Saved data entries

- - - -

/-- Replace a sequence's record. -/
def State.setSeq (s : State) (q : Fin 8) (x : HkaSeq) : State := { s with hka := { s.hka with seqs := s.hka.seqs.set q x } }
/-- Replace a tracker's record. -/
def State.setTrk (s : State) (k : Fin 64) (x : HkaTrk) : State := { s with hka := { s.hka with trks := s.hka.trks.set k x } }

/-- A sequence runs: enabled and not stopped for want of a core (R417). -/
def State.seqOn (s : State) (q : Fin 8) : Bool :=
  s.flag (Reg.HKA.SEQ.CFG.ENABLE q.val) && !s.hka.dead.getLsbD q.val

/-- A sequence stops for want of a core, or has one again (R417): DEAD shows it. -/
def State.setDead (s : State) (q : Nat) (v : Bool) : State :=
  State.put { s with hka := { s.hka with dead := if v then s.hka.dead ||| (1#8 <<< q) else s.hka.dead &&& ~~~(1#8 <<< q) } }
    (Reg.HKA.SEQ.STAT.DEAD q) (b2n v)

/-- The cores by the set-up of their sequences (R408): with PD = ON a core is powered, and not while its sequence is not enabled. -/
def State.hkaPower (s : State) : State :=
  { s with hka := { s.hka with seqs := Vector.ofFn (fun q : Fin 8 =>
      let x := s.hka.seqs[q]
      { x with powered := s.flag (Reg.HKA.SEQ.CFG.ENABLE q.val) && (x.powered || !s.flag (Reg.HKA.SEQ.CFG.PD q.val)) }) } }

/-- The core that the record gives a sequence (R442, R444). -/
def GroomRec.coreFor (g : GroomRec) (q : Nat) : Nat :=
  match g.seqCores.find? (fun x => x.1 == q) with
  | some x => x.2
  | none => q

/-- The core that serves a sequence: the spare from its first trigger after the assignment (R417). -/
def State.seqCore (s : State) (q : Fin 8) : Fin 9 :=
  match s.hka.bring with
  | some b => if b.seq = q.val ∧ b.on = true then Fin.ofNat 9 b.core else Fin.ofNat 9 (s.groom.live.coreFor q.val)
  | none => Fin.ofNat 9 (s.groom.live.coreFor q.val)

/-- A trigger of sequence q starts the passes of the core assigned to it (R417). -/
def CoreBring.start (q : Nat) (b : CoreBring) : CoreBring := if b.seq = q then { b with on := true } else b

/-- A pass of sequence q has been run by both cores (R417). -/
def CoreBring.pass (q : Nat) (b : CoreBring) : CoreBring := if b.seq = q ∧ b.on = true then { b with passes := b.passes + 1 } else b

/-- A reset starts a bring-in again from its beginning (R442). -/
def CoreBring.again (b : CoreBring) : CoreBring := { seq := b.seq, core := b.core }

/-- The sequence that core c is assigned to by the record (R444). -/
def State.coreUsed (s : State) (c : Nat) : Option Nat := (List.range 8).find? (fun q => s.groom.live.coreFor q == c)

/-- A trigger of a sequence becomes effective (R406, R407). -/
def State.seqTrigger (s : State) (q : Fin 8) : State :=
  if s.seqOn q then
    let x := s.hka.seqs[q]
    if x.phase = .idle then
      let s1 := { s with hka := { s.hka with bring := s.hka.bring.map (CoreBring.start q.val) } }
      s1.setSeq q { x with phase := .delay, entry := 0, check := false }
    else (s.bump (Reg.HKA.SEQ.STAT.MISSED q.val)).raise (hkaCause 17)
  else s

/-- HKA_TIMER_TICK (R404). -/
def execHkaTimerTick (q : Fin 8) (s : State) : Host.Outcome State Fault Refusal :=
  if s.get (Reg.HKA.SEQ.CFG.TRIG q.val) = 1 then .next (s.seqTrigger q) else .next s

/-- HKA_PWM_TRIGGER (R405): the oldest event on its way from the PWM becomes effective. -/
def execHkaPwmTrigger (s : State) : Host.Outcome State Fault Refusal :=
  match s.hkaEvents with
  | [] => .next s
  | n :: t => .next ((List.finRange 8).foldl (fun u q =>
      if u.get (Reg.HKA.SEQ.CFG.TRIG q.val) = 2 ∧ u.get (Reg.HKA.SEQ.CFG.LEG q.val) = n then u.seqTrigger q else u)
      { s with hkaEvents := t })

/-- HKA_START (R404, R420). -/
def execHkaStart (mask : BitVec 8) (s : State) : Host.Outcome State Fault Refusal :=
  .next (((List.finRange 8).foldl (fun u q =>
    if mask.getLsbD q.val = true ∧ u.get (Reg.HKA.SEQ.CFG.TRIG q.val) = 3 then u.seqTrigger q else u) s).status
    Reg.HKA.CMD_STATUS.addr codeOk)

/-- HKA_CLEAR_STATS (R420): STAT and CHECK.FAILS; a stopped sequence stays stopped (R417). -/
def execHkaClearStats (s : State) : Host.Outcome State Fault Refusal :=
  let s1 := (List.range 8).foldl (fun t q => t.wr (Reg.HKA.SEQ.STAT.addr q) 0#32) s
  .next (((List.range 9).foldl (fun t c => t.put (Reg.HKA.CHECK.FAILS c) 0) s1).status Reg.HKA.CMD_STATUS.addr codeOk)

/-- HKA_DELAY_END (R406, R416): the first acquisition starts; `checkDue` says that the pass starts 1 ms or more after the
core's previous check. -/
def execHkaDelayEnd (q : Fin 8) (checkDue : Bool) (s : State) : Host.Outcome State Fault Refusal :=
  let x := s.hka.seqs[q]
  if x.phase = .delay then .next (s.setSeq q { x with phase := .pass, check := checkDue, powered := true }) else .next s

/-- The value that a tracker's route carries (R414). DESIGN CHOICE (log entry 88): rounded once, at the end. -/
def State.trkValue (s : State) (k : Nat) (w : HkaWindow) : Word :=
  let gain := s.rd (Reg.HKA.TRK.GAIN.addr k)
  let offset := s.rd (Reg.HKA.TRK.OFFSET.addr k)
  let mean : Rat := (w.sum : Rat) / (w.count : Rat)
  if fFinite? gain && fFinite? offset then fOfRat (fRat gain * mean + fRat offset)
  else fAdd (fMul gain (fOfRat mean)) offset

/-- The route of a tracker follows its latest window that is not empty, and GAIN and OFFSET as they stand (R414). -/
def State.trkRoute (s : State) (k : Fin 64) : State :=
  match s.hka.trks[k].last with
  | some w => s.routeVal 0x08 k.val (s.trkValue k.val w)
  | none => s

/-- A tracker is enabled (R413): no window has completed since. -/
def State.trkEnabled (s : State) (k : Fin 64) : State :=
  let x := s.hka.trks[k]
  s.setTrk k { wseq := x.wseq, seen := x.seen, last := x.last }

/-- A BLOCK reset of the HKA leaves its routes at 0.0 (R414). -/
def State.trkZero (s : State) : State := (List.range 64).foldl (fun t k => t.routeVal 0x08 k f0) s

/-- A window ends (R412): the completed-window buffer takes it, the next one starts, the route follows. -/
def State.trkEnd (s : State) (k : Fin 64) : State :=
  let x := s.hka.trks[k]
  let n := x.wseq + 1#16
  let w : HkaWindow := ⟨x.sum, x.count, if x.count = 0 then 0 else x.least, if x.count = 0 then 0 else x.most, n⟩
  let s1 := s.setTrk k { x with
    sum := 0, count := 0, least := 0, most := 0, wseq := n, full := some w, last := if x.count = 0 then x.last else some w }
  s1.trkRoute k

/-- A result for a tracker meets the limit check (R415). -/
def State.limCheck (s : State) (k : Fin 64) (out : Bool) (m : Mark) : State :=
  if out then
    let reg := if k.val < 32 then Reg.HKA.LIMHIT0.addr else Reg.HKA.LIMHIT1.addr
    let s1 := if m = .shadow then s else s.put ⟨reg, k.val % 32, 1⟩ 1
    s1.raiseM (hkaCause (min k.val 16)) m
  else s

/-- A result enters a tracker (R410, R411, R415); under an injection it meets the limit check as HI + 1 or LO − 1, and enters no window (R419):
with the check off by then a SHADOW one fails, and a LIVE one has met its result without an action. -/
def State.trkResult (s : State) (k : Fin 64) (code : Nat) : State :=
  if s.flag (Reg.HKA.TRK.CFG.ENABLE k.val) then
    let lim := s.flag (Reg.HKA.TRK.LIM.EN k.val)
    match (s.injAt Reg.HKA.INJ_STATUS.addr).filter (fun i => decide (i.target = 0 ∧ i.index = k.val ∧ i.seen = 0)) with
    | some i =>
      if lim then (s.limCheck k true (injMark i.live)).injEnd i.ctrl (if i.live then codeActed else codePass)
      else if i.live then { s with injs := s.injs.map (fun j => if j.ctrl = i.ctrl then { j with seen := 3 } else j) }
      else s.injEnd i.ctrl codeFail
    | none =>
      let s1 := s.limCheck k (lim && (decide (code < s.get (Reg.HKA.TRK.LIM.LO k.val)) ||
        decide (s.get (Reg.HKA.TRK.LIM.HI k.val) < code))) .real
      let x := s1.hka.trks[k]
      let y := { x with
        sum := x.sum + code, count := x.count + 1
        least := if x.count = 0 then code else min x.least code
        most := if x.count = 0 then code else max x.most code }
      let s2 := s1.setTrk k y
      if 65535 ≤ y.count ∨
          s2.get (Reg.HKA.TRK.CFG.WMODE k.val) = 0 ∧ s2.get (Reg.HKA.TRK.WIN.N k.val) ≤ y.count then s2.trkEnd k
      else s2
  else s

- - - -

» **What you need to do**
Your task is to quote the lines above, beginning with the first and ending with the one that holds "(Reg.HKA.SEQ.STAT.DEAD q) (b2n v)".

» **Written answer**
/-- Replace a sequence's record. -/
def State.setSeq (s : State) (q : Fin 8) (x : HkaSeq) : State := { s with hka := { s.hka with seqs := s.hka.seqs.set q x } }
/-- Replace a tracker's record. -/
def State.setTrk (s : State) (k : Fin 64) (x : HkaTrk) : State := { s with hka := { s.hka with trks := s.hka.trks.set k x } }

/-- A sequence runs: enabled and not stopped for want of a core (R417). -/
def State.seqOn (s : State) (q : Fin 8) : Bool :=
  s.flag (Reg.HKA.SEQ.CFG.ENABLE q.val) && !s.hka.dead.getLsbD q.val

/-- A sequence stops for want of a core, or has one again (R417): DEAD shows it. -/
def State.setDead (s : State) (q : Nat) (v : Bool) : State :=
  State.put { s with hka := { s.hka with dead := if v then s.hka.dead ||| (1#8 <<< q) else s.hka.dead &&& ~~~(1#8 <<< q) } }
    (Reg.HKA.SEQ.STAT.DEAD q) (b2n v)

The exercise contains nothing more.